In International Shipping News 12/10/2016
The Seoul Central District Court overseeing the receivership filing of Hanjin Shipping Co. is considering a disposal of the sales-and-marketing network of the container line’s Asia-U.S. operations as part of efforts to raise funds at the indebted company.
The plan was set in motion after a detailed evaluation of the company under bankruptcy protection indicated its assets could be more valuable if sold in parts, a court spokesman said by phone Tuesday. A sale would include employees and customers of Hanjin subsidiaries involved in handling Asia-U.S. cargo as well as some vessels, he said. The court intends to make a decision as soon as possible, he said.
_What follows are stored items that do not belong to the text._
/-- Settles O27: a read is refused the same way twice or changes nothing, and each offset's place shows its value. -/
theorem readsHaveNoSideEffect : Obligations.ReadsHaveNoSideEffect := by
  refine ⟨fun s off => ?_, fun s hb c hc => portRead_of_shows hb (shows_registerValues s c hc)⟩
  obtain ⟨h, hagain⟩ | h := portRead_again s off
  · exact ⟨.inr h, by rw [h, hagain]⟩
  · exact ⟨.inl h, by rw [h]⟩

end Sys2Proof.Machine
end

section
/-! The encoding (obligations O1 to O5). A word and its fields determine each other (30_encoding.md rule R91), so a row of the
opcode map (rule R94) can be read field by field: its mask and match ask for its OPC and for 0 in RSV and in the fields its
command leaves unused, which is the field check of rules R95 to R97. -/

namespace Sys2Proof

/-! ### A word and its fields (rule R91) -/

/-- Two adjacent fields of a word, taken as one. -/
theorem extract_append_extract {n : Nat} (k l m : Nat) (w : BitVec n) :
    w.extractLsb' (k + l) m ++ w.extractLsb' k l = w.extractLsb' k (m + l) :=
  BitVec.extractLsb'_append_extractLsb'_eq_extractLsb' rfl

/-- The fields of rule R91 cover all 32 bits of a word. -/
@[simp] theorem toWord_ofWord (w : Word32) : (Format.ofWord w).toWord = w := by
  simp only [Format.toWord, Format.ofWord]
  rw [extract_append_extract 23 3 6 w, extract_append_extract 20 3 9 w, extract_append_extract 17 3 12 w,
    extract_append_extract 14 3 15 w, extract_append_extract 11 3 18 w, extract_append_extract 8 3 21 w,
    extract_append_extract 0 8 24 w]
  exact BitVec.extractLsb'_eq_self

theorem ofWord_injective : Function.Injective Format.ofWord := Function.LeftInverse.injective toWord_ofWord

theorem ofWord_encode (i : Instr) : Format.ofWord (encode i) = i.format := Laws.WordCarriesFields.ofWord_toWord _

/-! ### The field check (rules R95 to R97) -/

theorem problem_eq_none_iff (f : Format) :
    f.problem = none ↔ ∃ u, fieldUse f.opc = some u ∧ f.rsv = 0 ∧ u.unusedZero f = true := by
  unfold Format.problem
  cases fieldUse f.opc with
  | none => simp
  | some u =>
    by_cases hrsv : f.rsv = 0#6 <;> simp [hrsv]

theorem format_wf_iff (f : Format) :
    f.wf = true ↔ ∃ u, fieldUse f.opc = some u ∧ f.rsv = 0 ∧ u.unusedZero f = true := by
  rw [Format.wf, beq_iff_eq, problem_eq_none_iff]

theorem instr_wf (i : Instr) : i.wf = true := by
  cases i <;> rfl

/-! ### The rows of the opcode map (rule R94) -/

/-- The OPC a row's match asks for. -/
def OpcodeRow.opc (r : OpcodeRow) : BitVec 8 := (Format.ofWord r.pattern).opc

/-- The bits of a register field that a row's mask tests: all of an unused one, none of a used one. -/
def fieldMask (used : Bool) : BitVec 3 := if used then 0 else .allOnes 3

/-- The fields of the mask of a row with these columns. -/
def FieldUse.mask (u : FieldUse) : Format where
  opc := .allOnes 8
  d1 := fieldMask u.d1
  s1 := fieldMask u.s1
  s2 := fieldMask u.s2
  s3 := fieldMask u.s3
  d2 := fieldMask u.d2
  d3 := fieldMask u.d3
  rsv := .allOnes 6

/-- A register field as a command keeps it: its value if used, else 0. -/
def keptField (used : Bool) (v : BitVec 3) : BitVec 3 := if used then v else 0

/-- The format a row's command keeps of the one it was built from. -/
def FieldUse.kept (u : FieldUse) (opc : BitVec 8) (f : Format) : Format where
  opc := opc
  d1 := keptField u.d1 f.d1
  s1 := keptField u.s1 f.s1
  s2 := keptField u.s2 f.s2
  s3 := keptField u.s3 f.s3
  d2 := keptField u.d2 f.d2
  d3 := keptField u.d3 f.d3

/-- A row says what the columns of its OPC say: in its match, its mask, and the command it builds. -/
structure OpcodeRow.Agrees (r : OpcodeRow) (u : FieldUse) : Prop where
  columns : fieldUse r.opc = some u
  pattern : Format.ofWord r.pattern = { opc := r.opc }
  mask : Format.ofWord r.mask = u.mask
  build : ∀ f, (r.build f).format = u.kept r.opc f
The effort to sell the company in parts comes after the court indicated last month that it would consider selling the entire container line, which sought bankruptcy protection in August. Hanjin, South Korea’s biggest container line, fell victim to a global slump in trade that has depressed freight rates and led to losses, consolidation and job cuts among other shipping companies. The Seoul-based company sought protection after creditors halted all financial support, causing its ships to be stranded at sea and disrupting the global supply chain ahead of the year-end holiday season.
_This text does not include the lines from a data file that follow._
-- ==== Sys2Proof/Certificates/Slice0/Obligations.lean ====
section
/-!
DEFINITION. The statements for the provers. Those that rest on a decision of the spec (92_eei_decisions.md) say so: such a
decision is the spec's own choice and not its source's.
-/

open Sys2Proof Sys2Proof.Machine

/-! ## Memory and range checks -/

/-- 20_memory.md R31: `MemRead` applies `AddrCheck`, then answers the stored cell below the extent and 0 at or past it. It answers
a word only, so it changes neither `mem` nor `extent`. -/
def Obligations.ReadPastExtentIsZero : Prop :=
  ∀ (e : Engine) (z : Int),
    (∀ f, addrCheck e z = .error f → memRead e z = .error f) ∧
    (∀ a, addrCheck e z = .ok a →
      memRead e z = .ok (if a < e.mem.extent then lookupCell e.mem.cells a else 0))

/-- 20_memory.md R32: `MemWrite` applies `AddrCheck`; after it the address reads the value, every other address reads what it
read before, the new cells between the old extent and the address read 0, and the extent is the larger of the old one and the
address plus one. Inside an instruction the resolver has checked the address, so the write never raises. -/
def Obligations.WriteChangesOneCell : Prop :=
  ∀ (e : Engine) (v : Word),
    (∀ z f, addrCheck e z = .error f → memWrite e z v = .error f) ∧
    (∀ z a, addrCheck e z = .ok a →
      ∃ m, memWrite e z v = .ok m ∧ m.read a = v ∧ (∀ b, b ≠ a → m.read b = e.mem.read b) ∧
        (∀ b, e.mem.extent ≤ b → b < a → m.read b = 0) ∧ m.extent = max e.mem.extent (a + 1)) ∧
    (∀ k m a, resolveDestination e k m = .ok a → ∃ m', memWrite e a v = .ok m')

/-- The address check, by decision D12 of 92_eei_decisions.md: a negative address, then an address at or above CAP, faults;
every other address passes. Without a configured capacity CAP is 2^63. -/
def Obligations.AddressCheckRanges : Prop :=
  ∀ (e : Engine) (z : Int),
    (z < 0 → addrCheck e z = .error (.negativeAddress z)) ∧
    (0 ≤ z → (e.cap : Int) ≤ z → addrCheck e z = .error (.memoryCapacityExceeded z.toNat)) ∧
    (0 ≤ z → z < e.cap → addrCheck e z = .ok z.toNat) ∧
    (e.memCapacity = none → e.cap = 2 ^ 63) ∧ (∀ c, e.memCapacity = some c → e.cap = c)

/-- The range check, by decision D1 of 92_eei_decisions.md, over the bounds of `Int64` that 00_scope.md R3 takes from general
knowledge (its passage K4; PRESUMED, log entry 3): an integer `Int64` holds passes unchanged, every other raises
ArithmeticOverflow with the exact value; and a word made of an integer in range is that integer. -/
def Obligations.RangeCheckNeverWraps : Prop :=
  ∀ z : Int,
    (-2 ^ 63 ≤ z ∧ z ≤ 2 ^ 63 - 1 → chk64 z = .ok z ∧ (Word.ofZ z).toInt = z) ∧
    (z < -2 ^ 63 ∨ 2 ^ 63 - 1 < z → chk64 z = .error (.arithmeticOverflow z))

/-- With no configured capacity no step ever raises MemoryCapacityExceeded, at its fetch or later (20_memory.md section 1 on
`CAP = 2^63`, decision D12). The range of `ip` is the invariant of 10_state.md section 7. -/
def Obligations.UnboundedMemoryIsNeverExceeded : Prop :=
  ∀ s t : State, s.memCapacity = none → (s.ip : Int) ≤ intMax → s.flt = none → fetchExec s = .next t →
    ∀ r a, t.flt = some r → r.info ≠ .memoryCapacityExceeded a

/-! ## The resolver -/

/-- 30_encoding.md R58: the slot at `chk64(ip + k)` is read; Immediate answers its word, Position the cell at that address,
Relative the cell at `chk64(rb + p)`; every fault on the way is the answer. -/
def Obligations.ResolveValueByMode : Prop :=
  ∀ (e : Engine) (k : Nat),
    (¬ InRange (e.ip + k) → ∀ m, resolveValue e k m = .error (.arithmeticOverflow (e.ip + k))) ∧
    (InRange (e.ip + k) → ∀ m f, memRead e (e.ip + k) = .error f → resolveValue e k m = .error f) ∧
    (InRange (e.ip + k) → ∀ p, memRead e (e.ip + k) = .ok p →
      resolveValue e k .immediate = .ok p ∧
      resolveValue e k .position = memRead e p.toInt ∧
      (InRange (e.rb.toInt + p.toInt) → resolveValue e k .relative = memRead e (e.rb.toInt + p.toInt)) ∧
      (¬ InRange (e.rb.toInt + p.toInt) →
        resolveValue e k .relative = .error (.arithmeticOverflow (e.rb.toInt + p.toInt))))

/-- 30_encoding.md R59: Immediate is no destination; otherwise the slot is read and the address it names, `p` or
`chk64(rb + p)`, is checked by `AddrCheck` and answered. The cell itself plays no part. -/
def Obligations.ResolveDestinationByMode : Prop :=
  ∀ (e : Engine) (k : Nat),
    resolveDestination e k .immediate = .error (.invalidDestinationMode k) ∧
    (¬ InRange (e.ip + k) → ∀ m, m ≠ .immediate →
      resolveDestination e k m = .error (.arithmeticOverflow (e.ip + k))) ∧
    (InRange (e.ip + k) → ∀ m f, m ≠ .immediate → memRead e (e.ip + k) = .error f →
      resolveDestination e k m = .error f) ∧
    (InRange (e.ip + k) → ∀ p, memRead e (e.ip + k) = .ok p →
      resolveDestination e k .position = addrCheck e p.toInt ∧
      (InRange (e.rb.toInt + p.toInt) → resolveDestination e k .relative = addrCheck e (e.rb.toInt + p.toInt)) ∧
      (¬ InRange (e.rb.toInt + p.toInt) →
        resolveDestination e k .relative = .error (.arithmeticOverflow (e.rb.toInt + p.toInt))))

/-! ## Decoding -/

/-- What the decoder accepts, exactly (30_encoding.md section 1, with decisions D2, D3 and D4 of 92_eei_decisions.md): a word
decodes to `i` just when it is not negative, its two low digits are the opcode of `i`, its three mode digits are at most 2, and
those of the parameters `i` has are their modes. Digits at 10^5 and above, and the value of an unused mode digit, play no part. -/
def Obligations.DecodeReadsTheDigits : Prop :=
  ∀ (w : Word) (i : Instr),
    decode w = .ok i ↔
      0 ≤ w.toInt ∧ w.toInt.toNat % 100 = i.opcode ∧
      (∀ k, 1 ≤ k → k ≤ 3 → digit w.toInt.toNat (k + 1) ≤ 2) ∧
      (∀ j m, i.modes[j]? = some m → digit w.toInt.toNat (j + 2) = m.toDigit)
The Seoul court, which established a committee to evaluate Hanjin, hasn’t determined what to do with Hanjin’s other operations including those moving goods between Asia and Europe, the spokesman said. Hanjin is required to submit its own proposal for revival by Dec. 23.
Yesterday, the judge met with the evaluating officials, who are also helping the court to review a possible sale of Hanjin’s operations, the spokesman said. The court has yet to decide on the number of vessels or how many workers could be affected by a sale of the U.S.-Asia operations, he said. Hanjin Shipping had 1,428 employees as of June 30, according to its half-year financial report.
Hanjin closed unchanged at 1,025 won in Seoul trading. The stock has plunged 72 percent this year, cutting its market value to about 251 billion won ($224 million).
Its market share has also shrunk as customers defected, dropping to 1.3 percent as of Oct. 11 and making Hanjin the 17th biggest container line, according to shipping data provider Alphaliner. Before the company’s filing, it was in seventh place and controlled 2.9 percent of the market.